*Brief*:
Could you reproduce all of the following entries exactly?

Information Start Marker

-- ==== Sys2Proof/Tests/Slice0.lean ====
section
/-! SUPPORT. Tests: the well-formedness check refuses what it must, every row's word decodes, vectors of
95_test_vectors on single steps, and for every statement with hypotheses a witness that meets them. -/

namespace Sys2Proof.Machine.Tests

/-! ## Helpers -/

def decodesTo (row : Invocation × Instr) : Bool :=
  match decode row.1 with
  | .ok i => decide (i = row.2)
  | .error _ => false

/-- What an operation does, seen through `f`. -/
def after {α : Type} (i : Instr) (s : State) (f : State → α) : Option α :=
  match exec i s with
  | .next t => some (f t)
  | .fault _ => none
  | .refused _ => none

/-- What a step does, seen through `f`. -/
def stepped {α : Type} (s : State) (f : State → α) : Option α :=
  match step s with
  | .next t => some (f t)
  | .fault _ => none
  | .refused _ => none

/-- The frame store of a short frame. -/
def store (l : List Byte) : Vector Byte 9 :=
  storeBytes 0 l (Vector.replicate 9 0)

/-- RAILCOM mode, powered, at a READY slot, with frame 03 67 64 of loco 5 pending. -/
def running : State :=
  { State.reset with
    ctl := ⟨.railcom, true, false⟩
    out := { Out.reset with trackEn := true }
    buf := ⟨3, store [0x03, 0x67, 0x64], 5⟩
    stat := [(5, ⟨49, 0, 30, 0, false, 7, 7⟩)]
    locoAddr := [(5, 3)] }

/-- The same in CUTOUT at step `k`. -/
def inCutout (k : BitVec 5) : State :=
  { running with tx := { Tx.reset with txState := .cutout, txLen := 3, cutoutStep := k, txLocoIdx := 5 } }

/-- In DATA at the last bit of the last byte, second half. -/
def atLastBit : State :=
  { running with
    tx := { Tx.reset with
      txState := .data, txLen := 3, txBytes := store [0x03, 0x67, 0x64]
      byteIdx := 2, bitIdx := 7, halfSel := true } }

/-- The same frame in the second half of bit `bit` of byte `byte`. -/
def atBit (byte bit : BitVec 4) : State :=
  { atLastBit with tx := { atLastBit.tx with byteIdx := byte, bitIdx := bit } }

/-- `s` with EMIT_END_BIT = 1. -/
def withEndBit (s : State) : State :=
  { s with cfg := { s.cfg with emitEndBit := true } }

/-- `s` in another mode. -/
def inMode (m : Mode) (s : State) : State :=
  { s with ctl := { s.ctl with mode := m } }

/-- `running` satisfies the invariant. -/
theorem inv_running : Inv running where
  position := ⟨by decide, by decide, by decide, by decide, by decide⟩
  frame := ⟨by decide, by decide⟩
  longPulse := ⟨by decide, by decide⟩
  slotLen := by decide
  cutoutPowered := by decide
  receiverPowered := by decide
  statForm := by decide
  statEntries := by
    intro p hp
    obtain rfl : p = (5, ⟨49, 0, 30, 0, false, 7, 7⟩) := List.mem_singleton.mp hp
    exact ⟨by decide, ⟨by decide, by decide, by decide, by decide, by decide⟩⟩
  locoAddrForm := by decide
  locoAddrEntries := by decide
  prescaler := by decide
  fifo := by decide
  parameters := by decide
  portIdle := by decide

/-! ## Well-formedness (R99, R163) -/

theorem test_wellFormed_refuses_a_code_byte : (Instr.rcInvalid 0xAC).wellFormed = false := by decide
theorem test_wellFormed_refuses_the_remapped_byte : (Instr.rcInvalid 0xF8).wellFormed = false := by decide
theorem test_wellFormed_admits_an_invalid_byte : (Instr.rcInvalid 0x1F).wellFormed = true := by decide

/-! ## Decoding: words written out from the spec's encodings -/

/-- Format OP: the names and operand orders of R97 and of the rules it cites. -/
theorem test_decode_operations : ([
    (.op .tick [], .tick), (.op .ready [], .ready), (.op .preSlot [], .preSlot), (.op .dataSlot [], .dataSlot),
    (.op .hamdec [0xAC], .hamdec 0xAC), (.op .ch1dec [0xA3, 0xAC], .ch1dec [0xA3, 0xAC]),
    (.op .ch2dec [7, 0x0F], .ch2dec [0x0F] 7), (.op .assemble [3, 0x67], .assemble 3 [0x67]),
    (.op .submit [5, 3, 1, 0x67], .submit 5 3 [0x67]), (.op .setMode [1], .setMode 1), (.op .getMode [], .getMode),
    (.op .boosterOn [], .boosterOn), (.op .boosterOff [], .boosterOff),
    (.op .setCutoutInhibit [1], .setCutoutInhibit 1), (.op .getRc1Addr [], .getRc1Addr),
    (.op .getRc2Rate [200], .getRc2Rate 200), (.op .getRc2Age [7], .getRc2Age 7), (.op .getCv [], .getCv),
    (.op .clrCv [], .clrCv), (.op .getXpom [3], .getXpom 3), (.op .clrXpom [2], .clrXpom 2),
    (.op .getDyn [], .getDyn), (.op .clrDyn [], .clrDyn), (.op .getRc2Addr [], .getRc2Addr),
    (.op .clrRc2Addr [], .clrRc2Addr), (.op .getBufBusy [], .getBufBusy), (.op .getMs [], .getMs),
    (.op .rxbyte [0x9C], .rxbyte 0x9C)] : List (Invocation × Instr)).all decodesTo = true := by decide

Information End Marker

*Solution for this task*:
-- ==== Sys2Proof/Tests/Slice0.lean ====
section
/-! SUPPORT. Tests: the well-formedness check refuses what it must, every row's word decodes, vectors of
95_test_vectors on single steps, and for every statement with hypotheses a witness that meets them. -/

namespace Sys2Proof.Machine.Tests

/-! ## Helpers -/

def decodesTo (row : Invocation × Instr) : Bool :=
  match decode row.1 with
  | .ok i => decide (i = row.2)
  | .error _ => false

/-- What an operation does, seen through `f`. -/
def after {α : Type} (i : Instr) (s : State) (f : State → α) : Option α :=
  match exec i s with
  | .next t => some (f t)
  | .fault _ => none
  | .refused _ => none

/-- What a step does, seen through `f`. -/
def stepped {α : Type} (s : State) (f : State → α) : Option α :=
  match step s with
  | .next t => some (f t)
  | .fault _ => none
  | .refused _ => none

/-- The frame store of a short frame. -/
def store (l : List Byte) : Vector Byte 9 :=
  storeBytes 0 l (Vector.replicate 9 0)

/-- RAILCOM mode, powered, at a READY slot, with frame 03 67 64 of loco 5 pending. -/
def running : State :=
  { State.reset with
    ctl := ⟨.railcom, true, false⟩
    out := { Out.reset with trackEn := true }
    buf := ⟨3, store [0x03, 0x67, 0x64], 5⟩
    stat := [(5, ⟨49, 0, 30, 0, false, 7, 7⟩)]
    locoAddr := [(5, 3)] }

/-- The same in CUTOUT at step `k`. -/
def inCutout (k : BitVec 5) : State :=
  { running with tx := { Tx.reset with txState := .cutout, txLen := 3, cutoutStep := k, txLocoIdx := 5 } }

/-- In DATA at the last bit of the last byte, second half. -/
def atLastBit : State :=
  { running with
    tx := { Tx.reset with
      txState := .data, txLen := 3, txBytes := store [0x03, 0x67, 0x64]
      byteIdx := 2, bitIdx := 7, halfSel := true } }

/-- The same frame in the second half of bit `bit` of byte `byte`. -/
def atBit (byte bit : BitVec 4) : State :=
  { atLastBit with tx := { atLastBit.tx with byteIdx := byte, bitIdx := bit } }

/-- `s` with EMIT_END_BIT = 1. -/
def withEndBit (s : State) : State :=
  { s with cfg := { s.cfg with emitEndBit := true } }

/-- `s` in another mode. -/
def inMode (m : Mode) (s : State) : State :=
  { s with ctl := { s.ctl with mode := m } }

/-- `running` satisfies the invariant. -/
theorem inv_running : Inv running where
  position := ⟨by decide, by decide, by decide, by decide, by decide⟩
  frame := ⟨by decide, by decide⟩
  longPulse := ⟨by decide, by decide⟩
  slotLen := by decide
  cutoutPowered := by decide
  receiverPowered := by decide
  statForm := by decide
  statEntries := by
    intro p hp
    obtain rfl : p = (5, ⟨49, 0, 30, 0, false, 7, 7⟩) := List.mem_singleton.mp hp
    exact ⟨by decide, ⟨by decide, by decide, by decide, by decide, by decide⟩⟩
  locoAddrForm := by decide
  locoAddrEntries := by decide
  prescaler := by decide
  fifo := by decide
  parameters := by decide
  portIdle := by decide

/-! ## Well-formedness (R99, R163) -/

theorem test_wellFormed_refuses_a_code_byte : (Instr.rcInvalid 0xAC).wellFormed = false := by decide
theorem test_wellFormed_refuses_the_remapped_byte : (Instr.rcInvalid 0xF8).wellFormed = false := by decide
theorem test_wellFormed_admits_an_invalid_byte : (Instr.rcInvalid 0x1F).wellFormed = true := by decide

/-! ## Decoding: words written out from the spec's encodings -/

/-- Format OP: the names and operand orders of R97 and of the rules it cites. -/
theorem test_decode_operations : ([
    (.op .tick [], .tick), (.op .ready [], .ready), (.op .preSlot [], .preSlot), (.op .dataSlot [], .dataSlot),
    (.op .hamdec [0xAC], .hamdec 0xAC), (.op .ch1dec [0xA3, 0xAC], .ch1dec [0xA3, 0xAC]),
    (.op .ch2dec [7, 0x0F], .ch2dec [0x0F] 7), (.op .assemble [3, 0x67], .assemble 3 [0x67]),
    (.op .submit [5, 3, 1, 0x67], .submit 5 3 [0x67]), (.op .setMode [1], .setMode 1), (.op .getMode [], .getMode),
    (.op .boosterOn [], .boosterOn), (.op .boosterOff [], .boosterOff),
    (.op .setCutoutInhibit [1], .setCutoutInhibit 1), (.op .getRc1Addr [], .getRc1Addr),
    (.op .getRc2Rate [200], .getRc2Rate 200), (.op .getRc2Age [7], .getRc2Age 7), (.op .getCv [], .getCv),
    (.op .clrCv [], .clrCv), (.op .getXpom [3], .getXpom 3), (.op .clrXpom [2], .clrXpom 2),
    (.op .getDyn [], .getDyn), (.op .clrDyn [], .clrDyn), (.op .getRc2Addr [], .getRc2Addr),
    (.op .clrRc2Addr [], .clrRc2Addr), (.op .getBufBusy [], .getBufBusy), (.op .getMs [], .getMs),
    (.op .rxbyte [0x9C], .rxbyte 0x9C)] : List (Invocation × Instr)).all decodesTo = true := by decide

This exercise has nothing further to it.